[WORK TO BE COMPLETED]:
Of the entries below, return only those lines from the line with "left, none, rfl, by simp⟩" to the line with "simp only [silenceGate, receive, h]", exactly, both included.

---- EXERCISE MATERIAL

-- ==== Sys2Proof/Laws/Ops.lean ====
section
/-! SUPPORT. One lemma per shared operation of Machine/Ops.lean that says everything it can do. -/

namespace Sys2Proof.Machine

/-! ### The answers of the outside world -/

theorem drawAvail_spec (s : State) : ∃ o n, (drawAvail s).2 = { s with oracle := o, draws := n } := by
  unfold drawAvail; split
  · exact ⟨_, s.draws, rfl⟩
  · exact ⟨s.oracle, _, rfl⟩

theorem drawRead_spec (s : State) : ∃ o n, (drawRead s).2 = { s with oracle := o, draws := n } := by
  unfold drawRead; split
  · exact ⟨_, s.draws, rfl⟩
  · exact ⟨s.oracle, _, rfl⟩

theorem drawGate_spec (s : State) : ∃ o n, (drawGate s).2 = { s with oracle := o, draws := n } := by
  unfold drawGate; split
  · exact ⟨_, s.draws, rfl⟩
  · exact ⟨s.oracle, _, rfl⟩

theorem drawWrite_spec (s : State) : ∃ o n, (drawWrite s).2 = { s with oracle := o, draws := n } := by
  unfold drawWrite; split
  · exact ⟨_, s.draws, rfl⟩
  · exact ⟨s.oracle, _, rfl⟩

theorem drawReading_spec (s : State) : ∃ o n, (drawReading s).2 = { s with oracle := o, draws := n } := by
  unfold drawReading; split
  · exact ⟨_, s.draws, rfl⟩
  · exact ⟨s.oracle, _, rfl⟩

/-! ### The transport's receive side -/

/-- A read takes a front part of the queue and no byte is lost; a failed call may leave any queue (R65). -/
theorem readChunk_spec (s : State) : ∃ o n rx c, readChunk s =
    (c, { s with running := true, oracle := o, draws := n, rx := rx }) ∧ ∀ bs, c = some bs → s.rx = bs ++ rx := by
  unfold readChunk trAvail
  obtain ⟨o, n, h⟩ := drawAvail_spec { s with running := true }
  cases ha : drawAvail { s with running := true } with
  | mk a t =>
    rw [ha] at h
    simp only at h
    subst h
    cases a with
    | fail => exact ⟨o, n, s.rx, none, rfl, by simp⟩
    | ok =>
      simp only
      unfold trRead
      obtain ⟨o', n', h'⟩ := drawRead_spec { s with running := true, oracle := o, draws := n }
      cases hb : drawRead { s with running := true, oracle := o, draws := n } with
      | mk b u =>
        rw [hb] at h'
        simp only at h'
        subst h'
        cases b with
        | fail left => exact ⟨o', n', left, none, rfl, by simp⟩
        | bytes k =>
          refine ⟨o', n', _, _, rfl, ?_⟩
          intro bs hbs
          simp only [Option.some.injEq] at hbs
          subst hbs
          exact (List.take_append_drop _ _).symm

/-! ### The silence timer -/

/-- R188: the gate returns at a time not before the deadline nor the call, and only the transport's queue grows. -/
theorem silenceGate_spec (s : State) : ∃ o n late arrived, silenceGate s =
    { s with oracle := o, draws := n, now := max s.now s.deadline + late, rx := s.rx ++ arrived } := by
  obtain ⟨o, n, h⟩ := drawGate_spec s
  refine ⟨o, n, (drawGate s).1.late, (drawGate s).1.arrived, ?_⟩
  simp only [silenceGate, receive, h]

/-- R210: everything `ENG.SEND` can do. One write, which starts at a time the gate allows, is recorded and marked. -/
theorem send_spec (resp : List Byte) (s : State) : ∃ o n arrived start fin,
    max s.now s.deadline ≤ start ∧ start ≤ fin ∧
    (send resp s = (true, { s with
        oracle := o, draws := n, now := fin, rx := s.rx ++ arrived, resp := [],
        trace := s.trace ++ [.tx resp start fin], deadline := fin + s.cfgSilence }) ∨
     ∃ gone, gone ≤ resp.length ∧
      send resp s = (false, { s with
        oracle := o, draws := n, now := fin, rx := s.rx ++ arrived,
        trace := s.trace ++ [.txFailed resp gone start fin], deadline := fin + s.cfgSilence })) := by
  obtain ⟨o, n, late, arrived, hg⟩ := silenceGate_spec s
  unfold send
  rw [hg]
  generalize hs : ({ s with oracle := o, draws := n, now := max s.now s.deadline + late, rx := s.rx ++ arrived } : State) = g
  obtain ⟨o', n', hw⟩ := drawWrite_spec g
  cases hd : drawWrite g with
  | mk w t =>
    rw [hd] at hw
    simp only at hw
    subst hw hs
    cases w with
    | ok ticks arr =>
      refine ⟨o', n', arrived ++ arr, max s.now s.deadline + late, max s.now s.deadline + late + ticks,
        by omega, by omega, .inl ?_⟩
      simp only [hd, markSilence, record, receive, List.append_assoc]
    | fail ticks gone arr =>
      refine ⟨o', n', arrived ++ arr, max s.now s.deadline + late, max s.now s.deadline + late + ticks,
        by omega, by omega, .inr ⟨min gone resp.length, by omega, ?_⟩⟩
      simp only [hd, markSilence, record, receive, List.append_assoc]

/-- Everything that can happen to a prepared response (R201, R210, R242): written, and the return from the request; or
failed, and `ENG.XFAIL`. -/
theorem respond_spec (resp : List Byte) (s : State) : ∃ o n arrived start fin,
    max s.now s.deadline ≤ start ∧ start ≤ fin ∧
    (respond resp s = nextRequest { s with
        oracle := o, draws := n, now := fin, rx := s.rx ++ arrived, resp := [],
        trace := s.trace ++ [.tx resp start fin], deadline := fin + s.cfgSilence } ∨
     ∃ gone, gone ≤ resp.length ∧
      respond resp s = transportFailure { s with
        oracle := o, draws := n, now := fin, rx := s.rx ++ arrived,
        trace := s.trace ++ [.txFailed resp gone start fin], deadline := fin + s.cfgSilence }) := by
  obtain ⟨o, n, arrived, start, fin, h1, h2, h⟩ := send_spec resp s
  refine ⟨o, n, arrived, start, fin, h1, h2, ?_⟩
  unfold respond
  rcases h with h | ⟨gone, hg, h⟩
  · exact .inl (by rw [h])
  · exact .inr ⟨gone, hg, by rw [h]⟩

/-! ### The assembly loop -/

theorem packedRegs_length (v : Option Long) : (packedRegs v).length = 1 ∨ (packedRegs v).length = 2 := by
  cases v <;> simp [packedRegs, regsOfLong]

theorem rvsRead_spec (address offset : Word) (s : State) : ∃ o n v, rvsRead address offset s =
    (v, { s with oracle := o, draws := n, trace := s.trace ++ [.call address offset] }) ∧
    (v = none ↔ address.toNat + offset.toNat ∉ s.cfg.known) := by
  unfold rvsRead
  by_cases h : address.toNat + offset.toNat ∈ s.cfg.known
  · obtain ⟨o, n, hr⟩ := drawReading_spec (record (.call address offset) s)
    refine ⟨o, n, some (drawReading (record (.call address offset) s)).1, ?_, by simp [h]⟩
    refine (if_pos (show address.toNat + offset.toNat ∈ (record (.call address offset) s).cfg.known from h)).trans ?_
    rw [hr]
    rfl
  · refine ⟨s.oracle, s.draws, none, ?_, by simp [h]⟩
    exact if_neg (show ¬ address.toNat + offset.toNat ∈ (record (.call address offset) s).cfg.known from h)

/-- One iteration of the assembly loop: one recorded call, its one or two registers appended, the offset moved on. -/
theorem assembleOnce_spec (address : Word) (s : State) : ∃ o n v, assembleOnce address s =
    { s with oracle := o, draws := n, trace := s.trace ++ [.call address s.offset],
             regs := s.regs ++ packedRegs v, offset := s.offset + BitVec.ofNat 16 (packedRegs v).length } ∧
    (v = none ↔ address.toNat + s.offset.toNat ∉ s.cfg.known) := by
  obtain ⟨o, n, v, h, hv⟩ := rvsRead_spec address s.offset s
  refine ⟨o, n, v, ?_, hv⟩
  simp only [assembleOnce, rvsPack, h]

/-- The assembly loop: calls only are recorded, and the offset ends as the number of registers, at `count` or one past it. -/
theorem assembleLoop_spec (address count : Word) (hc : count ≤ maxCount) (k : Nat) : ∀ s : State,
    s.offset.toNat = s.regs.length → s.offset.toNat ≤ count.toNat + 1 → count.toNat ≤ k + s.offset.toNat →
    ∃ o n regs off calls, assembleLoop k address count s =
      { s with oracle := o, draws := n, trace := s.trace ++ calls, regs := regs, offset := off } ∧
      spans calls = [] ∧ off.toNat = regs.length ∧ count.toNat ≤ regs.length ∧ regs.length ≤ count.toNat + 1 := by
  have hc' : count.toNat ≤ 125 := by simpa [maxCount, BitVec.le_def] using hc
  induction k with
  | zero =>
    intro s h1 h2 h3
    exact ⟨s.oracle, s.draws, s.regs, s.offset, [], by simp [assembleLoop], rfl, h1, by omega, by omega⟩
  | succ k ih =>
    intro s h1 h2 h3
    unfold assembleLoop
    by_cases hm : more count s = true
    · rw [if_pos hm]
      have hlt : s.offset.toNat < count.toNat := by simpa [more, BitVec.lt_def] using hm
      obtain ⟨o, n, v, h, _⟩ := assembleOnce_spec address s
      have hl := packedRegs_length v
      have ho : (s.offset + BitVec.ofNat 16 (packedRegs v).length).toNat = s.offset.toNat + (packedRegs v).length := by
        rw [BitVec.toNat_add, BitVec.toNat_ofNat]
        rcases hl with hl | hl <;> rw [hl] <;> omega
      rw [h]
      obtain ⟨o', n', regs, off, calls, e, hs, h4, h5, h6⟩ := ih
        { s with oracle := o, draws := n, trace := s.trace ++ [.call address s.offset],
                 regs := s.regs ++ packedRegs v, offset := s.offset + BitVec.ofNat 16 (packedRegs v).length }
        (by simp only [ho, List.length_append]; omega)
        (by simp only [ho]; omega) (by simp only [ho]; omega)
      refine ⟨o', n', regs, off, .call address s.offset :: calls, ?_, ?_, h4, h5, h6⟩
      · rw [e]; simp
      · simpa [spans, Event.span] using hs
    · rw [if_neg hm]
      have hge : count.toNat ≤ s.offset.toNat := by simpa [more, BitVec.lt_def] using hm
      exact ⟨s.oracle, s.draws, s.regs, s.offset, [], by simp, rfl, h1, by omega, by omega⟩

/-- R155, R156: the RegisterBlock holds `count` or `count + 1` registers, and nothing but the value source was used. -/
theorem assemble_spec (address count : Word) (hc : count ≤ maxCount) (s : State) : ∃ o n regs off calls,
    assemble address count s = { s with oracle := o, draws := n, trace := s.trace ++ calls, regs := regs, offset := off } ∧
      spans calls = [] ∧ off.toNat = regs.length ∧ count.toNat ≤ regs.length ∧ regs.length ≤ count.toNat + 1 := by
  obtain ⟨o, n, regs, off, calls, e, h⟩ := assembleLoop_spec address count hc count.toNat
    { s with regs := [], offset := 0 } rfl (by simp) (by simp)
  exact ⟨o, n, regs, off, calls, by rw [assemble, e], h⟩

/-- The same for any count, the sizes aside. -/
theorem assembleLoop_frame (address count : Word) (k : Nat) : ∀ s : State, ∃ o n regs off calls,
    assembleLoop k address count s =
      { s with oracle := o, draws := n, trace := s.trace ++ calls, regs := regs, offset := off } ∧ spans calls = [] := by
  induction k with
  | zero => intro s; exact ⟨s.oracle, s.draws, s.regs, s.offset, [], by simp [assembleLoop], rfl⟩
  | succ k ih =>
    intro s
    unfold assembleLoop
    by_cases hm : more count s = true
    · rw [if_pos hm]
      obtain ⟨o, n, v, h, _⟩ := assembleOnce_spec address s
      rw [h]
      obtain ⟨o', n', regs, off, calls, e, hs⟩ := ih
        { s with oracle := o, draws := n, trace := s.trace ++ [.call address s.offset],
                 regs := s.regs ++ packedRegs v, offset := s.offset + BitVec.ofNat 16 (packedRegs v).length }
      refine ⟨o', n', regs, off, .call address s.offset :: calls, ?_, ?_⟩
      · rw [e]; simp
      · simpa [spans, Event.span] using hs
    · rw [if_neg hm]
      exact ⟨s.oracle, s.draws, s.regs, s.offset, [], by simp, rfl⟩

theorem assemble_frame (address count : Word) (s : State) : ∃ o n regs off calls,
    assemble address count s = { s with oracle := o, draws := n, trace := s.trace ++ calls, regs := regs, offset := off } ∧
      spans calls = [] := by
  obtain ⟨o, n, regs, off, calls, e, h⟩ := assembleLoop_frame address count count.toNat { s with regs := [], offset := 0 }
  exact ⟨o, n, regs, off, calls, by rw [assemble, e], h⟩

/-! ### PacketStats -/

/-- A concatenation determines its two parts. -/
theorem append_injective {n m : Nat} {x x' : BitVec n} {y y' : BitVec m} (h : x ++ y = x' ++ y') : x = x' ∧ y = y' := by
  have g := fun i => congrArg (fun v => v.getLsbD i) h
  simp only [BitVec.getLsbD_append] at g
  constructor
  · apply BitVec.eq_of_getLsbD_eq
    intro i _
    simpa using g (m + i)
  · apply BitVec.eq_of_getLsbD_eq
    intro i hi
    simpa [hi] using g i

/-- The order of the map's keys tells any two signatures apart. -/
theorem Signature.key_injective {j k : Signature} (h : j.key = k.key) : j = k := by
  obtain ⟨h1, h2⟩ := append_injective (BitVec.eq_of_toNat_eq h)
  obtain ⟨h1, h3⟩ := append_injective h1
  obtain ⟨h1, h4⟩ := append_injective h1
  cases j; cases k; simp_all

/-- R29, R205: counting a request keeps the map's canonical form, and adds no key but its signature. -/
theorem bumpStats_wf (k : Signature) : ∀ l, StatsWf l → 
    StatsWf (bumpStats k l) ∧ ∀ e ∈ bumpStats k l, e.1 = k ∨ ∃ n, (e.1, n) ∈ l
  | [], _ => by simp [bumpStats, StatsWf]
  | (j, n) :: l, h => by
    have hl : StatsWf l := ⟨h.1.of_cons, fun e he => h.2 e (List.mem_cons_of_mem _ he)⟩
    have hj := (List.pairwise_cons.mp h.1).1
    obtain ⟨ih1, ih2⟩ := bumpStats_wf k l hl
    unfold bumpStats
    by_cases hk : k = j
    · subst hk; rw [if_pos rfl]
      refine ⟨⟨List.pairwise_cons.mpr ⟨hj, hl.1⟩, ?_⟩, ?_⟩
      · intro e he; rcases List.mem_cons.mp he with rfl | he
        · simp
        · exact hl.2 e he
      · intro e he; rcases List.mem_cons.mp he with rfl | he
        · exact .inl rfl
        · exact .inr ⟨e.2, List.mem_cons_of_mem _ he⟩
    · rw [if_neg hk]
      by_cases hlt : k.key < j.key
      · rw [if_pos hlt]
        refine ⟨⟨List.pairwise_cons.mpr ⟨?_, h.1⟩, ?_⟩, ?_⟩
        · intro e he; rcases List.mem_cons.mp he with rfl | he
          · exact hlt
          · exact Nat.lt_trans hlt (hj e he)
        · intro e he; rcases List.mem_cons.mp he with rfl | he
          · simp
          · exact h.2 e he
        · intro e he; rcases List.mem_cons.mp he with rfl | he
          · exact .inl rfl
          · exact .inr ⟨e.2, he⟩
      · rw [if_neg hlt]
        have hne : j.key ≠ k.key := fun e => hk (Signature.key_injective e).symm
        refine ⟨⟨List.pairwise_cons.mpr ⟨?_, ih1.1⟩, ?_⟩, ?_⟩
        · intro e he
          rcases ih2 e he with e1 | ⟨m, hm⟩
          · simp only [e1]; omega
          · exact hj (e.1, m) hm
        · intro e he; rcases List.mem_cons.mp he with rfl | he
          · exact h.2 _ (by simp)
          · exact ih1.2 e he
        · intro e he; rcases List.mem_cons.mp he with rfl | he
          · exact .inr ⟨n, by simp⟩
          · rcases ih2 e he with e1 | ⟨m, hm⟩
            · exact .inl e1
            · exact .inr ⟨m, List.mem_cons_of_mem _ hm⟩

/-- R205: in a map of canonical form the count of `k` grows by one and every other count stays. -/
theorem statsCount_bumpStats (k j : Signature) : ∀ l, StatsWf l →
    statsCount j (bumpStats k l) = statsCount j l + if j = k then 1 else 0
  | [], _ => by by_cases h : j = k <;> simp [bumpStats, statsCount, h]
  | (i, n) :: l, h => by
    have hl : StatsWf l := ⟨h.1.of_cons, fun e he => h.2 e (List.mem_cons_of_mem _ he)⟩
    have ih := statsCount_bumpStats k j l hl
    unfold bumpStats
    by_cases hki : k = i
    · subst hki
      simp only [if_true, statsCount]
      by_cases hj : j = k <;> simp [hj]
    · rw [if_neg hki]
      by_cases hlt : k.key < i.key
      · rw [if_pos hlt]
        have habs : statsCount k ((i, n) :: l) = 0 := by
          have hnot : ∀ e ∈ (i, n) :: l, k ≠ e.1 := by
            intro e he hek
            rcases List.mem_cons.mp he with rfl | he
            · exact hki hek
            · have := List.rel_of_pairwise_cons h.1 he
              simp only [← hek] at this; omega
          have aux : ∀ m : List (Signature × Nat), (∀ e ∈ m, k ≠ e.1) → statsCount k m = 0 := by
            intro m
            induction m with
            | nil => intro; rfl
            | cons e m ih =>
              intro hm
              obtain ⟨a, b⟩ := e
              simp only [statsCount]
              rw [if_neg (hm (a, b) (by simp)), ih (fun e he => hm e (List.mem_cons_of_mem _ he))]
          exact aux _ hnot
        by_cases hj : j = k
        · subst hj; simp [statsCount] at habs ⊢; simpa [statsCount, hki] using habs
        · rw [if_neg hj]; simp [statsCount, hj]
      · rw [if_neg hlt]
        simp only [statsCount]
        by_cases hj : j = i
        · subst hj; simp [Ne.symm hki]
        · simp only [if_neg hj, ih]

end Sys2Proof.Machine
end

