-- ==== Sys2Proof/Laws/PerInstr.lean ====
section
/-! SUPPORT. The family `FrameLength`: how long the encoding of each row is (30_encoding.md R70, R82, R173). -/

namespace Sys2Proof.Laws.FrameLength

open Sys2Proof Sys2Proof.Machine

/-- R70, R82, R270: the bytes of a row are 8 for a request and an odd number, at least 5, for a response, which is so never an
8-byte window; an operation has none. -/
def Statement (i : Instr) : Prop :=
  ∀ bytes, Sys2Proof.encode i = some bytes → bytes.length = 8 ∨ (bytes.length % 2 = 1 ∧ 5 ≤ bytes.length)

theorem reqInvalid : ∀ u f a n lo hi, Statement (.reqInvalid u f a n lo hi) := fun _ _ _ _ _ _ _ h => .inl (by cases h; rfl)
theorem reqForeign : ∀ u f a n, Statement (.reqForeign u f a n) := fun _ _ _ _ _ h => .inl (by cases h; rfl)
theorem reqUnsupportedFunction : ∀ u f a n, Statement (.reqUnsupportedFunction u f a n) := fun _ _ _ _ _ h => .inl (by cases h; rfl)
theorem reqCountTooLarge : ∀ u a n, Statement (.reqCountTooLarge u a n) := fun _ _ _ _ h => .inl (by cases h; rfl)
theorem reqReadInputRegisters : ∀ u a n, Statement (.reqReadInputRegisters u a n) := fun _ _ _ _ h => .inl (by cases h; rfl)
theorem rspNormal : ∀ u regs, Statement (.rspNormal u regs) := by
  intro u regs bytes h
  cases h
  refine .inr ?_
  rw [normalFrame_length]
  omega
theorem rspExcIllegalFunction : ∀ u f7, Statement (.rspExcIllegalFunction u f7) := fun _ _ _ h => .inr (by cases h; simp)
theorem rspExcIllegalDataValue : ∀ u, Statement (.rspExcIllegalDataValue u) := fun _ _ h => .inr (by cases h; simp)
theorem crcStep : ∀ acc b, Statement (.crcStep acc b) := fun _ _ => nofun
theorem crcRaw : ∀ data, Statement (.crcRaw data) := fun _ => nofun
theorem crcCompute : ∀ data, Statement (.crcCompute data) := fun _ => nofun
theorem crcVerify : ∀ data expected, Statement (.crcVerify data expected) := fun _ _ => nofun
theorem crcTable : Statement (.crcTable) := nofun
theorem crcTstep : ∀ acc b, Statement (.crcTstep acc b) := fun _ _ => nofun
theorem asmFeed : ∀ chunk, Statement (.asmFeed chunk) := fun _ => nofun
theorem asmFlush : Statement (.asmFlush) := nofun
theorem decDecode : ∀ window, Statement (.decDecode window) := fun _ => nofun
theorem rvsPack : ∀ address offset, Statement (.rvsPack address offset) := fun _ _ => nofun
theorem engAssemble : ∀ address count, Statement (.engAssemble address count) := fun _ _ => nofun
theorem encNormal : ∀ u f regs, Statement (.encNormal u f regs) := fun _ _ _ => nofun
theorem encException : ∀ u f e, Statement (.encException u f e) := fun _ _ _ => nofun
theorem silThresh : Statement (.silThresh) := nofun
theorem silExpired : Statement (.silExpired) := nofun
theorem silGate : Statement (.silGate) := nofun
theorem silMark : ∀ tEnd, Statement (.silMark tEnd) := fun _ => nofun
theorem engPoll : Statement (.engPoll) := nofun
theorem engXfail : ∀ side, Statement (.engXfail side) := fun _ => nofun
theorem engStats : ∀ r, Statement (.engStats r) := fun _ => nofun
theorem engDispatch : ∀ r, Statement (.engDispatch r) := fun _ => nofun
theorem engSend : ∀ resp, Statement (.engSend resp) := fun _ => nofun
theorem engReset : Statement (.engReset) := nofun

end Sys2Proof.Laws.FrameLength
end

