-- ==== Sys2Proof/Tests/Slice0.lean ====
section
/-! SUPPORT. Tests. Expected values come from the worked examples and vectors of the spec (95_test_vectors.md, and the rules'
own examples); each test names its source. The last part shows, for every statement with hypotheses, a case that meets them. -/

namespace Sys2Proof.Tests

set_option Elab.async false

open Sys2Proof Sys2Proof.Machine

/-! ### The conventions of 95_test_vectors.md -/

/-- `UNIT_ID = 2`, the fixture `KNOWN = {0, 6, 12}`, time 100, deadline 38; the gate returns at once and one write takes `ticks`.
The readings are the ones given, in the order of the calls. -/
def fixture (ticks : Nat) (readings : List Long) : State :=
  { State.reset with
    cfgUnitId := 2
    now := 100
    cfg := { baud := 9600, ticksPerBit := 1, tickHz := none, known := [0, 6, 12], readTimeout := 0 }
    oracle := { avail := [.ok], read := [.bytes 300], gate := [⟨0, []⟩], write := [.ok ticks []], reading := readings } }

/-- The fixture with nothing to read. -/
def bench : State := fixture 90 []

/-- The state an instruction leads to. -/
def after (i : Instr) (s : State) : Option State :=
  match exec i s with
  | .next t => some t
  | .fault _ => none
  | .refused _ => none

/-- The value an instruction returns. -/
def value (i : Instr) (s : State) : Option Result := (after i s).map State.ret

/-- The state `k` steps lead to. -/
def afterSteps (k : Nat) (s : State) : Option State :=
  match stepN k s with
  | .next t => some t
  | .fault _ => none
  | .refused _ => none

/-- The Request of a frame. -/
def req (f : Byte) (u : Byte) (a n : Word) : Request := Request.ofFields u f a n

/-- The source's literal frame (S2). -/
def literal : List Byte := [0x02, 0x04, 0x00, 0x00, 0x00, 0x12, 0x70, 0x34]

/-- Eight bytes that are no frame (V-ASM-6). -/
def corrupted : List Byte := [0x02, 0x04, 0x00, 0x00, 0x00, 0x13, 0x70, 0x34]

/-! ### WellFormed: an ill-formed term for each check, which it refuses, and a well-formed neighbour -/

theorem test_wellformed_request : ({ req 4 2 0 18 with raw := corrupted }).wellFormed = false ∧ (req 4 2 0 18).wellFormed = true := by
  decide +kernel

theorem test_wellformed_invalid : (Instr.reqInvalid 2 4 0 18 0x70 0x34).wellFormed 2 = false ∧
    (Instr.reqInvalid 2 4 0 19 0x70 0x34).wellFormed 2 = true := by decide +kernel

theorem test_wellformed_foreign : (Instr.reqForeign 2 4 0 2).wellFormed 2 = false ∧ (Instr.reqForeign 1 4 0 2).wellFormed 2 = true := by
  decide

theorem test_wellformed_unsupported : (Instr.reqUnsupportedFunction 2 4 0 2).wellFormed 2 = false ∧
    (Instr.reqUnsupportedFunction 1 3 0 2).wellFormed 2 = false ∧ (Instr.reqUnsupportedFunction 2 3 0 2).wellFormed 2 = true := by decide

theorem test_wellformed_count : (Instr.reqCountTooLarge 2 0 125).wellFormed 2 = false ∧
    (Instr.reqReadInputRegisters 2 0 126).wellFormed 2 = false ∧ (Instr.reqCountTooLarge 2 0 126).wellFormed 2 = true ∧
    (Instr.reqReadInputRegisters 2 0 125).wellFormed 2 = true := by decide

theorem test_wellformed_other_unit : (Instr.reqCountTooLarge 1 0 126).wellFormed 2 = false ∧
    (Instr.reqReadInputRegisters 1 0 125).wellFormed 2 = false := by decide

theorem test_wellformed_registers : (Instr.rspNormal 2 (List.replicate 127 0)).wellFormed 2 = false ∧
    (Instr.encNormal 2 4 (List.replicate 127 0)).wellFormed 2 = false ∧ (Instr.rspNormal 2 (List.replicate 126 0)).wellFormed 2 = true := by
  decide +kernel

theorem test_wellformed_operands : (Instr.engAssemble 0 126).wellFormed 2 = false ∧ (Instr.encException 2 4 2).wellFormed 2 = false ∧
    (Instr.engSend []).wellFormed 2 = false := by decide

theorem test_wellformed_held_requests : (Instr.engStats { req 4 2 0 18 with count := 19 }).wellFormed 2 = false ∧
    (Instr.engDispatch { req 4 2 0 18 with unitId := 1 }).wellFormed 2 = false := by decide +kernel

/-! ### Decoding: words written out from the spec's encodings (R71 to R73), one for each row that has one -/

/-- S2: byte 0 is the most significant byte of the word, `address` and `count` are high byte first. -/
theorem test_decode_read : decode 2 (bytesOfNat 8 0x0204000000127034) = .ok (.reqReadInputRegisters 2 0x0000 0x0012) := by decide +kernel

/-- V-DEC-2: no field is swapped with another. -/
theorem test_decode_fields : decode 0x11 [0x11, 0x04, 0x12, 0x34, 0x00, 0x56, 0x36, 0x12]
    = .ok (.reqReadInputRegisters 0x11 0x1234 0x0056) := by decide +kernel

--------

[ANSWER FOR THE TASK]:
        | fail left => exact ⟨o', n', left, none, rfl, by simp⟩
        | bytes k =>
          refine ⟨o', n', _, _, rfl, ?_⟩
          intro bs hbs
          simp only [Option.some.injEq] at hbs
          subst hbs
          exact (List.take_append_drop _ _).symm

/-! ### The silence timer -/

/-- R188: the gate returns at a time not before the deadline nor the call, and only the transport's queue grows. -/
theorem silenceGate_spec (s : State) : ∃ o n late arrived, silenceGate s =
    { s with oracle := o, draws := n, now := max s.now s.deadline + late, rx := s.rx ++ arrived } := by
  obtain ⟨o, n, h⟩ := drawGate_spec s
  refine ⟨o, n, (drawGate s).1.late, (drawGate s).1.arrived, ?_⟩
  simp only [silenceGate, receive, h]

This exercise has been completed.